Data skew is the single most common performance killer in distributed processing. If 80% of your data has key null or key "US", one task processes most of the work while hundreds of executors sit idle.

Identify Skew in the Spark UI

HIGH — In the Stages tab, expand Summary Metrics and compare Max vs Median for Duration, Shuffle Read Size, and Records.

Rule of thumb: If Max > 3x the 75th percentile, you have skew.

Let AQE Handle It First

HIGH — AQE skew join (enabled by default since Spark 3.2) handles most join skew automatically.

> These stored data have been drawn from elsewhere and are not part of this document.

-- ==== Sys2Proof/Machine/Tick.lean ====
section
/-! DEFINITION. One FCLK cycle, which an empty queue lets pass: the yielding clocks' positions and removed cycles, the core's
CYCLE, the epoch counter (R18, R32, R33, R88, R281). -/

namespace Sys2Proof.Machine

/-- Is a yielding clock's cycle at a position removed, `n` in 8 cycles being removed (R32)? -/
def cycleRemoved (n pos : Nat) : Bool :=
  match n with
  | 0 => false
  | 1 => pos == 7
  | 2 => pos == 3 || pos == 7
  | _ => pos % 2 == 1

/-- Cycles in 8 that the compositor's FCLK loses: the larger of throttling and droop (Table 2-10, R33). -/
def fclkLost (s : State) : Nat :=
  if s.clk.droop then 4 else match s.clk.throttle with | 0 => 0 | 1 => 1 | 2 => 2 | _ => 4

/-- Cycles in 8 that SCLK loses. -/
def sclkLost (s : State) : Nat := if s.clk.droop then 4 else if s.clk.throttle = 3 then 2 else 0

/-- One more removed cycle in a count of CLK. -/
def countLost (o : Nat) (s : State) : State := incReg (clkBase + o) s

/-- An FCLK cycle of the compositor and the Blitter. -/
def tickFclk (s : State) : State :=
  let s1 := if cycleRemoved (fclkLost s) s.clk.fpos then countLost 0x020 s else s
  modClk (fun c => { c with fpos := (c.fpos + 1) % 8 }) s1

/-- A delivered SCLK cycle counts in the cores' CYCLE; in NAP their clock is gated (R29). -/
def countCycle (s : State) : State :=
  if s.clk.pstate = .nap then s
  else
    let f := fun (c : Core) => { c with cycle := (c.cycle + 1) % 2 ^ 64 }
    modPair (fun p => { p with chk := p.chk.map f }) (modCore f s)

/-- Half of an SCLK cycle; its first half decides whether it is delivered. A delivered cycle takes the oldest word of the write
buffers (DESIGN CHOICE, entry 56). -/
def tickSclk (s : State) : State :=
  if s.clk.sphase = 0 then
    let s1 := if cycleRemoved (sclkLost s) s.clk.spos then countLost 0x024 s
      else modPair (fun p => { p with wbuf := p.wbuf.drop 1 }) (countCycle s)
    modClk (fun c => { c with sphase := 1 }) s1
  else modClk (fun c => { c with sphase := 0, spos := (c.spos + 1) % 8 }) s

/-- The epoch counter runs to its last value; the wrap is the boundary's. -/
def tickEpoch (s : State) : State :=
  { s with epoch := { s.epoch with count := min (s.epoch.count + 2) (2 ^ s.epoch.k - 1) } }

/-- One FCLK cycle outside a reset. -/
def tick (s : State) : State := live s fun s => tickEpoch (tickSclk (tickFclk s))

end Sys2Proof.Machine
end

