/-- AUDIO_STREAM, the sample boundary, the audio balls, and the write-only bits that wait for the boundary (R257, R372–R374, R376,
R380, R382–R384, R387). -/
def Obligations.AudioEvents : Prop :=
  (∀ (s : State) (d : DoorId) (tag : Nat) (c : Cmd) (hostIn : Option Bytes) (bs : Bytes) (x : State), x = Spec.taken s d tag →
    Spec.Takes s d tag 0x61 c → pointersOk d c.pkt = true → 2 ≤ pktInLen c.pkt → pktInLen c.pkt % 2 = 0 →
    pktInLen c.pkt ≤ (if d = 2 then 16384 else 65536) →
    (wbit (aud s 8) 0 = false → exec (.audioStream d tag hostIn) s = .next (finishSt d tag 0x39 0 x)) ∧
    (∀ b ∈ s.audio.stream.head?, wbit (aud s 8) 0 = true → b.door ≠ d.val →
      exec (.audioStream d tag hostIn) s = .next (finishSt d tag 0x6A 0 x)) ∧
    (wbit (aud s 8) 0 = true → (∀ b ∈ s.audio.stream.head?, b.door = d.val) → 4 ≤ s.audio.stream.length →
      exec (.audioStream d tag hostIn) s = .next (finishSt d tag 0x24 0 x)) ∧
    (wbit (aud s 8) 0 = true → (∀ b ∈ s.audio.stream.head?, b.door = d.val) → s.audio.stream.length < 4 →
      cmdInput x d c hostIn = some bs → exec (.audioStream d tag hostIn) s =
        .next { x with audio := { x.audio with stream := x.audio.stream ++ [{ door := d, tag := tag, data := bs }] } })) ∧
  (∀ s : State, s.clk.held = false →
    (aclkRuns s = false → exec .sampleBoundary s = .next s) ∧
    (aclkRuns s = true → ∃ t : State, exec .sampleBoundary s = .next t ∧ t.audio.samples = (s.audio.samples + 1) % 2 ^ 32 ∧
      t.audio.prst = [] ∧ t.audio.live = s.regs.filter (fun e => decide (0x40040000 ≤ e.1 ∧ e.1 ≤ 0x4004FFFF)) ∧
      (tableWf {} 0 s.audio.voices = true → ∀ n : Nat, n < 4 → (voice t n).phase =
        if n ∈ s.audio.prst then 0 else ((voice s n).phase + (reg s (0x40040040 + 0x20 * n)).toNat) % 2 ^ 32)) ∧
    (∀ (y0 y1 : Int) (b : AudioBalls), (sinksOut y0 y1 s).out = .audio b :: s.out →
      (b.en0 = (sink s 0).en ∧ b.en1 = (sink s 1).en) ∧
      ((wbit (aud s 8) 1 = false ∨ (sink s 0).en = false) → b.pwm = [] ∧ (tableWf {} 0 s.audio.sinks = true →
        (sink (sinksOut y0 y1 s) 0).e1 = 0 ∧ (sink (sinksOut y0 y1 s) 0).e2 = 0)) ∧
      (wbit (aud s 8) 1 = true → (sink s 0).en = true → audioHeld s = false →
        b.pwm.length = 250 ∧ ∀ e ∈ b.pwm, e.2 = !e.1) ∧
      (wbit (aud s 8) 2 = false → b.bclk = 0 ∧ b.fs = [] ∧ b.sd = []) ∧
      (wbit (aud s 8) 2 = true → audioHeld s = false →
        (wbit (aud s 0x190) 2 = false → b.bclk = 5 ∧ b.sd.length = 50 ∧
          b.fs = List.replicate 25 false ++ List.replicate 25 true) ∧
        (wbit (aud s 0x190) 2 = true → b.bclk = 1 ∧ b.sd.length = 250 ∧ b.fs = true :: List.replicate 249 false))) ∧
    (∀ (v : Word) (n : Fin 4) (y : State), y = writeTyped (0x40040050 + 0x20 * n.val) false v s →
      (wbit v 1 = false → exec (.voiceKey n v) s = .next y ∧ exec (.prst n v) s = .next y) ∧
      (wbit v 1 = true → n.val ∉ s.audio.prst →
        exec (.prst n v) s = .next { y with audio := { y.audio with prst := y.audio.prst ++ [n.val] } })) ∧
    (∀ v : Word, (wbit v 0 = false ∨ spBad s (wbit v 1) = false) → exec (.spRun v) s =
      .next ((fun z : State => { z with audio := { z.audio with spWrite := some (wbit v 0) } })
        (writeTyped 0x400400D0 false v s))) ∧
    (∀ (v : Word) (k : Fin 2), ∃ y : State, y = writeTyped (0x40040200 + 0x100 * k.val) false v s ∧
      exec (.eqCommit k v) s = .next (modSink k (fun z => { z with commit := z.commit || wbit v 8, clr := z.clr || wbit v 9 }) y) ∧
      exec (.eqClr k v) s = .next (modSink k (fun z => { z with commit := z.commit || wbit v 8, clr := z.clr || wbit v 9 }) y)))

Verify it is working:

spark.sql.adaptive.enabled=true
spark.sql.adaptive.skewJoin.enabled=true

Manual Fixes for Severe Skew

MEDIUM — When AQE is not sufficient:

Skew TypeFixDescription
Join skew (hot keys)SaltingAdd random salt to skewed side, explode other side
Null key skewFilter nullsHandle null keys separately from the join
Aggregation skewTwo-phase aggregationPartial agg with salt, then final agg
Known hot keysIsolate-and-broadcastSplit into hot/cold, broadcast hot keys
Write skewwrite.distribution-mode=hashIceberg distributes data evenly across partitions

Fix Iceberg Partition Skew

MEDIUM — Query the Iceberg metadata table to detect file size skew:

SELECT partition, COUNT(*) AS file_count, AVG(file_size_in_bytes) / 1048576 AS avg_mb
FROM db.events.files
GROUP BY partition
ORDER BY file_count DESC;

If one partition has 10x more files than others, target it for compaction:

CALL system.rewrite_data_files(
table => 'db.events',
where => 'event_date >= ''2026-02-01'' AND event_date < ''2026-02-02'''
);

Deep dive: Spark Data Skew: The Complete Guide


9. File Format and Compression

Parquet is the underlying storage format for Iceberg tables. Tuning row group sizes, compression codecs, and column-level settings directly affects I/O throughput, memory usage, and query speed.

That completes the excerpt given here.